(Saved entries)

/-- Local address of a pixel of a ring frame. -/
def pixAddr (r : RingSt) (k x y : Nat) : Nat := lineAddr r k y + x * pixBytes r.rc.format

/-- The runs that hold the lines a to b, b excluded, of a ring frame. -/
def lineRuns (r : RingSt) (k a b : Nat) : List (Nat × Nat) := (span a b).map (fun y => (lineAddr r k y, r.rc.width * pixBytes r.rc.format))

/-! ### Sampling (R169 to R173) -/

/-- What a warp step samples: its input, the lines of its fetch window, and its interpolation and fill. -/
structure WarpIn where
  r : RingSt
  k : Nat
  lo : Nat
  hi : Nat
  interp : Nat
  edge : Bool
  fill : Nat
  deriving DecidableEq, Repr

/-- Numerator over 128 of 4,096 times the Keys weight (a = −0.5) of tap i at phase k ÷ 64. -/
def keysNum (k : Int) (i : Nat) : Int :=
  match i with
  | 0 => -(k * k * k) + 128 * (k * k) - 4096 * k
  | 1 => 3 * (k * k * k) - 320 * (k * k) + 524288
  | 2 => -3 * (k * k * k) + 256 * (k * k) + 4096 * k
  | _ => k * k * k - 64 * (k * k)

/-- A weight rounded to 12 fractional bits; how a tie is rounded is free (log entry 19). -/
def keysRound (k i : Nat) : Int :=
  let n := keysNum k i
  if n % 128 = 64 then n / 128 + (if Config.bicubicTieUp k i then 1 else 0) else (n + 64) / 128

/-- The four weights at phase k: the largest is adjusted so that they sum to 4,096. -/
def keysWeights (k : Nat) : List Int :=
  let w := (List.range 4).map (keysRound k)
  let sum := w.foldl (· + ·) 0
  let top := w.foldl max 0
  let at' := w.idxOf top
  w.mapIdx (fun i x => if i == at' then x + (4096 - sum) else x)

/-- The taps of a position, each with its weight, and the number of fractional bits (R169). -/
def tapsOf (interp : Nat) (u v : Int) : List (Int × Int × Int) × Nat :=
  let p := u / 256
  let f := u % 256
  let q := v / 256
  let g := v % 256
  match interp with
  | 0 => ([((u + 128) / 256, (v + 128) / 256, 1)], 0)
  | 1 => ([(p, q, (256 - f) * (256 - g)), (p + 1, q, f * (256 - g)), (p, q + 1, (256 - f) * g), (p + 1, q + 1, f * g)], 16)
  | _ =>
    let wx := keysWeights (f / 4).toNat
    let wy := keysWeights (g / 4).toNat
    ((List.range 4).flatMap (fun (j : Nat) => (List.range 4).map (fun (i : Nat) => (p - 1 + (i : Int), q - 1 + (j : Int), wx.getD i 0 * wy.getD j 0))), 24)

/-- Where a tap reads: none for FILL; with whether it lies outside the image, and whether it missed the window. -/
def tapAt (w h lo hi : Nat) (edge : Bool) (x y : Int) : Option (Nat × Nat) × Bool × Bool :=
  let out := decide (x < 0) || decide ((w : Int) ≤ x) || decide (y < 0) || decide ((h : Int) ≤ y)
  if out && !edge then (none, true, false)
  else
    let xc := (clampI 0 ((w : Int) - 1) x).toNat
    let yc := (clampI 0 ((h : Int) - 1) y).toNat
    if decide (lo ≤ yc) && decide (yc < hi) then (some (xc, yc), out, false) else (none, out, true)

/-- Largest value of a format's sample. -/
def sampleMax (format : Nat) : Nat := if format == 2 then 1023 else 255

/-- FILL of a channel (R171). -/
def WarpIn.fillOf (w : WarpIn) (chroma : Bool) : Nat :=
  if chroma then w.fill / 256
  else if w.r.rc.format == 2 then w.fill % 1024
  else w.fill % 256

*What this task involves*. Each line above with the word "decide" needs to be copied.

*Expected answer*.
  let out := decide (x < 0) || decide ((w : Int) ≤ x) || decide (y < 0) || decide ((h : Int) ≤ y)
    if decide (lo ≤ yc) && decide (yc < hi) then (some (xc, yc), out, false) else (none, out, true)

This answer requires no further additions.